> ASSIGNMENT: Here are the records. Write out exactly the lines between the one holding "PortCore after reset: the" and the one holding "structure PdRegs where", inclusive.

Top of EXTRACTED ENTRIES

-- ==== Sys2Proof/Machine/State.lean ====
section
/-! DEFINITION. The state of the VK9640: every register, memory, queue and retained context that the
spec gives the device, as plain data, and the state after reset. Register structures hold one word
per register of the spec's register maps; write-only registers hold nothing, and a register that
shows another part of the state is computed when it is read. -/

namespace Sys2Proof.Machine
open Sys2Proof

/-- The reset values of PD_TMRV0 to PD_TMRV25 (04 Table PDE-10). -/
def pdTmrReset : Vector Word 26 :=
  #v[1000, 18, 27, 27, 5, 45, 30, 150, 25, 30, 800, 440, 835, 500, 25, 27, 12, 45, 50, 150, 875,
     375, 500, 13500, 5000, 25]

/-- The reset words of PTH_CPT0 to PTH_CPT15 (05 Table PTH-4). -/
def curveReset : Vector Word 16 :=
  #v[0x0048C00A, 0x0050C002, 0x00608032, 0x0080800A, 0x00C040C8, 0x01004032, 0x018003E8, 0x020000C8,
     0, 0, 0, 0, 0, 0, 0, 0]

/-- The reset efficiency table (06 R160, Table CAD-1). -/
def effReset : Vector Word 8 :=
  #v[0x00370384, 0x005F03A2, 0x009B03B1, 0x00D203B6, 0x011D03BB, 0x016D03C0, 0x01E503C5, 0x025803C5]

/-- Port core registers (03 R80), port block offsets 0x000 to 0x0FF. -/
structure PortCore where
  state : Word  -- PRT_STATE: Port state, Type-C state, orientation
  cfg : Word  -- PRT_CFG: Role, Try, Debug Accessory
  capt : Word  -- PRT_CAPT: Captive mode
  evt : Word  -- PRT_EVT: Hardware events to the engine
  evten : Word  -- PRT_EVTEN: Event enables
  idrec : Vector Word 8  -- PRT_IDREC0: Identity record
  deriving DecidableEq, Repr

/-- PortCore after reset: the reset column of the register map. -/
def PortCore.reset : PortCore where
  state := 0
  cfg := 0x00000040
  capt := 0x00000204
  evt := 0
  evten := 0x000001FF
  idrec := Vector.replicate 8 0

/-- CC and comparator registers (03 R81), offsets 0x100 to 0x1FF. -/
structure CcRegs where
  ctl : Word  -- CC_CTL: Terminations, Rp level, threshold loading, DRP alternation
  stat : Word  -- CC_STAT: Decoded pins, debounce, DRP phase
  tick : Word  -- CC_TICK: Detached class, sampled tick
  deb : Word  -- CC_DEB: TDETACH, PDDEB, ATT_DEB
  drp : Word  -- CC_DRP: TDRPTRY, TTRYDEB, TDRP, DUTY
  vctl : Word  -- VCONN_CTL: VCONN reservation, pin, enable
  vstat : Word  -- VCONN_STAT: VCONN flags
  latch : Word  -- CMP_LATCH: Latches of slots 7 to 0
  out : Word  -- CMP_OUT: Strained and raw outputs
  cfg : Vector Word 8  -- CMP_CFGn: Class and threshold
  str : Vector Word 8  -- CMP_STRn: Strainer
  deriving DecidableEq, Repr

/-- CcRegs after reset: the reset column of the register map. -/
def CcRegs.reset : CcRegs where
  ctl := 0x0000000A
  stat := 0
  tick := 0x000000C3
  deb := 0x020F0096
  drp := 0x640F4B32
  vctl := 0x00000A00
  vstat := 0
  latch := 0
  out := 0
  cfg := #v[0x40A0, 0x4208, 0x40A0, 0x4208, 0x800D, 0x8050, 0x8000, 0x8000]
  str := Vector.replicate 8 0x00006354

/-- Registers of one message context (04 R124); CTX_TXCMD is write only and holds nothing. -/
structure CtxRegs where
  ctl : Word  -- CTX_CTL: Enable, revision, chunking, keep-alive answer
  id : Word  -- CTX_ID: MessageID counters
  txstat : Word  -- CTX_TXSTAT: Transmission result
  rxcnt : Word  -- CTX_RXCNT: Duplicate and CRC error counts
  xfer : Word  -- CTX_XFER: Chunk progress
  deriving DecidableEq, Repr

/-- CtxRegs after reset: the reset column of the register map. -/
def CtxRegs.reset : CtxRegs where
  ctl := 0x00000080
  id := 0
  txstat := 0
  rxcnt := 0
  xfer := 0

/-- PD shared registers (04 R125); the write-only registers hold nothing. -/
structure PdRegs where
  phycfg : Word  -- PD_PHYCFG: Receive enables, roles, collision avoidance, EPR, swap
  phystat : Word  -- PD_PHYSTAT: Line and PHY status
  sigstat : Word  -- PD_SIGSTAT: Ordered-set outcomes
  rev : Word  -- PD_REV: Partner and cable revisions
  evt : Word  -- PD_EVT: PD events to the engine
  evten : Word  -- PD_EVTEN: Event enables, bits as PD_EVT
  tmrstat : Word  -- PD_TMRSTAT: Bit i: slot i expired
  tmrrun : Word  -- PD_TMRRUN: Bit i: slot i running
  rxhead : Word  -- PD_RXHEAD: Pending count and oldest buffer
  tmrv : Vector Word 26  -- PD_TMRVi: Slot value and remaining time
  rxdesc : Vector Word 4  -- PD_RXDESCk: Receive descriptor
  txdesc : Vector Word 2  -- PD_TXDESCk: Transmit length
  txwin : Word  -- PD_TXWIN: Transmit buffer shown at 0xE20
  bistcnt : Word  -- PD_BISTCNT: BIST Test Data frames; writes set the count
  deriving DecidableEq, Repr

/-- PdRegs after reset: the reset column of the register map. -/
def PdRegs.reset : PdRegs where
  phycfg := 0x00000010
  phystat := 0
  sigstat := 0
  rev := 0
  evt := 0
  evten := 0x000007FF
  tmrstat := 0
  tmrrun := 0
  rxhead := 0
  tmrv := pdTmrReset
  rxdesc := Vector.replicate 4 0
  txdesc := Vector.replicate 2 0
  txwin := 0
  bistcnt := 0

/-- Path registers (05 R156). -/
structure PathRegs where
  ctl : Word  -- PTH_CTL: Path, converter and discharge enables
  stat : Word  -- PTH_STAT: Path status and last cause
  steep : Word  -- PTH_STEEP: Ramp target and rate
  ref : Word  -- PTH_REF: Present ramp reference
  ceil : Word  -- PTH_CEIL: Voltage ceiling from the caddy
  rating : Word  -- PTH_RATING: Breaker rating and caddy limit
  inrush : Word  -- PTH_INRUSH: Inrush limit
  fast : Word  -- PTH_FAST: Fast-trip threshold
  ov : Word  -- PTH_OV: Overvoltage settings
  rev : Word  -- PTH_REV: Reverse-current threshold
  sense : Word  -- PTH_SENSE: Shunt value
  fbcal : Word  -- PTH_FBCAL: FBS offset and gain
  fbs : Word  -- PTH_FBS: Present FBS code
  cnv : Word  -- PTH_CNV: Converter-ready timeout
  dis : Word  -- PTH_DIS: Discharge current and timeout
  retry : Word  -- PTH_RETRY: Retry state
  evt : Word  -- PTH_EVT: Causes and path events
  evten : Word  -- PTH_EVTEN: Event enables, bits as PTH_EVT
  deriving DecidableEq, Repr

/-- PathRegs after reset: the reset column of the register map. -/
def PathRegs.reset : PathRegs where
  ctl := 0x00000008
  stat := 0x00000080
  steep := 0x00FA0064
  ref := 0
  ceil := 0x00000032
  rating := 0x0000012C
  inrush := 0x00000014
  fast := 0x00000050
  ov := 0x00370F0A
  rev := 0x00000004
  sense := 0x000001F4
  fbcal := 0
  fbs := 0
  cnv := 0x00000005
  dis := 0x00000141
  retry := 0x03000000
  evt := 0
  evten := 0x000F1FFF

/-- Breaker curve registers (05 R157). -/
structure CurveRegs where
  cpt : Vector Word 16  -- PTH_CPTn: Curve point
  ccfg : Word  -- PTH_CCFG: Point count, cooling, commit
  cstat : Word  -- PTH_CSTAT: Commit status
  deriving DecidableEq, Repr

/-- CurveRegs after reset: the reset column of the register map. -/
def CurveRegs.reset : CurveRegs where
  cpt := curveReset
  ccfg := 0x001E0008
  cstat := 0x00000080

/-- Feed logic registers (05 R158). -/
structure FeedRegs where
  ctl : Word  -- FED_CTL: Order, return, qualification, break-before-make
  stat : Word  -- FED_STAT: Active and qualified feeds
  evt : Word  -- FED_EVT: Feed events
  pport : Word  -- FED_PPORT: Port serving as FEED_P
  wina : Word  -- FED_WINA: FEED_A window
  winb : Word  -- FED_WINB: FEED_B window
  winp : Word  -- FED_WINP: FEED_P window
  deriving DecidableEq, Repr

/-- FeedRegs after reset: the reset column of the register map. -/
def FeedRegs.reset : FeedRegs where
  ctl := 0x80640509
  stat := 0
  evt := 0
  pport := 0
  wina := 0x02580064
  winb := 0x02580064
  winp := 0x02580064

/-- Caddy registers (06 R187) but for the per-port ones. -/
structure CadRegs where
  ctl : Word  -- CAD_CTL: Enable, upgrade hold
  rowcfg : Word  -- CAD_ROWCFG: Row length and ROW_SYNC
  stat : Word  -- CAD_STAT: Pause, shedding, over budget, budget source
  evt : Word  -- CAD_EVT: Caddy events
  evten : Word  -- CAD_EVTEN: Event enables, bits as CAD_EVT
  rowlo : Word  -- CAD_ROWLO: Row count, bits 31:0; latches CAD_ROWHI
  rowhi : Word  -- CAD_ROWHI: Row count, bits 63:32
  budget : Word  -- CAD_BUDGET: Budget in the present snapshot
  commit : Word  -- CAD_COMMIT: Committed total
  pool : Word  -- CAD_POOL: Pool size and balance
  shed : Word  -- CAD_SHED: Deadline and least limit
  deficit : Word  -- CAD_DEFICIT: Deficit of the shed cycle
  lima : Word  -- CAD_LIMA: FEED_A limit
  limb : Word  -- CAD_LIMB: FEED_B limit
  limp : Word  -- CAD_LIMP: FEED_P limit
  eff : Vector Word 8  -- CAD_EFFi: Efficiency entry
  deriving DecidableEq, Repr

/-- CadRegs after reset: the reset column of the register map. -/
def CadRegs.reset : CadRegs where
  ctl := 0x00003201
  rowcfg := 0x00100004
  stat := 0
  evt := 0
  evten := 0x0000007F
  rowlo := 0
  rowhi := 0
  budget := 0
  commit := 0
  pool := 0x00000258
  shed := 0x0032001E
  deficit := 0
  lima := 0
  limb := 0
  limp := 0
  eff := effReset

Bottom of EXTRACTED ENTRIES

> RESPONSE:
/-- PortCore after reset: the reset column of the register map. -/
def PortCore.reset : PortCore where
  state := 0
  cfg := 0x00000040
  capt := 0x00000204
  evt := 0
  evten := 0x000001FF
  idrec := Vector.replicate 8 0

/-- CC and comparator registers (03 R81), offsets 0x100 to 0x1FF. -/
structure CcRegs where
  ctl : Word  -- CC_CTL: Terminations, Rp level, threshold loading, DRP alternation
  stat : Word  -- CC_STAT: Decoded pins, debounce, DRP phase
  tick : Word  -- CC_TICK: Detached class, sampled tick
  deb : Word  -- CC_DEB: TDETACH, PDDEB, ATT_DEB
  drp : Word  -- CC_DRP: TDRPTRY, TTRYDEB, TDRP, DUTY
  vctl : Word  -- VCONN_CTL: VCONN reservation, pin, enable
  vstat : Word  -- VCONN_STAT: VCONN flags
  latch : Word  -- CMP_LATCH: Latches of slots 7 to 0
  out : Word  -- CMP_OUT: Strained and raw outputs
  cfg : Vector Word 8  -- CMP_CFGn: Class and threshold
  str : Vector Word 8  -- CMP_STRn: Strainer
  deriving DecidableEq, Repr

/-- CcRegs after reset: the reset column of the register map. -/
def CcRegs.reset : CcRegs where
  ctl := 0x0000000A
  stat := 0
  tick := 0x000000C3
  deb := 0x020F0096
  drp := 0x640F4B32
  vctl := 0x00000A00
  vstat := 0
  latch := 0
  out := 0
  cfg := #v[0x40A0, 0x4208, 0x40A0, 0x4208, 0x800D, 0x8050, 0x8000, 0x8000]
  str := Vector.replicate 8 0x00006354

/-- Registers of one message context (04 R124); CTX_TXCMD is write only and holds nothing. -/
structure CtxRegs where
  ctl : Word  -- CTX_CTL: Enable, revision, chunking, keep-alive answer
  id : Word  -- CTX_ID: MessageID counters
  txstat : Word  -- CTX_TXSTAT: Transmission result
  rxcnt : Word  -- CTX_RXCNT: Duplicate and CRC error counts
  xfer : Word  -- CTX_XFER: Chunk progress
  deriving DecidableEq, Repr

/-- CtxRegs after reset: the reset column of the register map. -/
def CtxRegs.reset : CtxRegs where
  ctl := 0x00000080
  id := 0
  txstat := 0
  rxcnt := 0
  xfer := 0

/-- PD shared registers (04 R125); the write-only registers hold nothing. -/
structure PdRegs where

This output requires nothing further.